À Touba, Ousmane Sonko s’en prend au président Bassirou Diomaye Faye

Depuis Touba, à l’occasion des 48 heures de Pastef, Ousmane Sonko a adressé des critiques acerbes au président Bassirou Diomaye Faye. Au cœur de cette discorde : la gestion de la « caisse noire » présidentielle. Le leader de Pastef a clairement affirmé l’indépendance financière de son mouvement, soulignant que son financement repose exclusivement sur les cotisations de ses membres, loin de toute ressource publique.

Lors des « 48 heures de Pastef » organisées dans la ville sainte de Touba, Ousmane Sonko a renouvelé ses réserves concernant la gestion des fonds présidentiels, ciblant indirectement le président Bassirou Diomaye Faye. En mettant en avant le modèle de financement de son parti, le leader a martelé que Pastef ne dépendait pas, selon ses dires, des deniers publics pour mener ses activités.

« Pastef n’est pas un parti qui puise dans les caisses de l’État pour financer ses programmes.
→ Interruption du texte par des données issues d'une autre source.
-- ==== Sys2Proof/Word.lean ====
section
/-! DEFINITION. The bit-vector types of the machine (spec/00_scope.md section 5: every value is an unsigned integer of its
stated width, bit 0 the least significant). -/

namespace Sys2Proof

/-- The addressable unit, and the width of a general register and of a timer (R3, R30). -/
abbrev Byte := BitVec 8

/-- An instruction word, and the width of `I`, `pc` and a stack cell (R3, R45). -/
abbrev Word := BitVec 16

/-- A 4-bit field of an instruction word: a register number, or the sprite height (R46). -/
abbrev Nibble := BitVec 4

/-- A general register's number, `x` or `y` of an instruction: all sixteen values are registers (R10, R46). -/
abbrev Reg := Nibble

/-- A 12-bit address operand `nnn` (R46). -/
abbrev Addr12 := BitVec 12

/-- `zext_16` of spec/00_scope.md section 5. -/
abbrev zext16 {w : Nat} (v : BitVec w) : Word := v.setWidth 16

end Sys2Proof
end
Cela est haram chez nous », a-t-il déclaré devant une foule de militants acquis à sa cause. Cette affirmation s’inscrit dans un débat persistant entre les deux figures politiques concernant l’utilisation de la « caisse noire » de la présidence. Depuis plusieurs semaines, Ousmane Sonko conteste l’existence de ce fonds, le jugeant incompatible avec l’exigence de transparence et de bonne gouvernance qu’ils avaient tous deux prônée avant leur accession au pouvoir.

À Touba, sans nommer directement le chef de l’État, il a suggéré que ces ressources pourraient être utilisées pour consolider une base politique en vue des futures échéances électorales. Il a réaffirmé que Pastef, pour sa part, privilégiait une approche éthique basée sur les cotisations et les contributions volontaires de ses adhérents. Le président de Pastef a également fustigé ceux qui critiquent le succès retentissant de la campagne de vente des cartes de membre de son parti. Qualifiant certains responsables politiques d’« aigris », il a lancé en wolof : « s’il n’y a pas de mort, dina am blessé », une expression imagée pour signifier que ses opposants politiques ne sortiront pas indemnes de la montée en puissance et de l’influence croissante de Pastef sur la scène politique sénégalaise.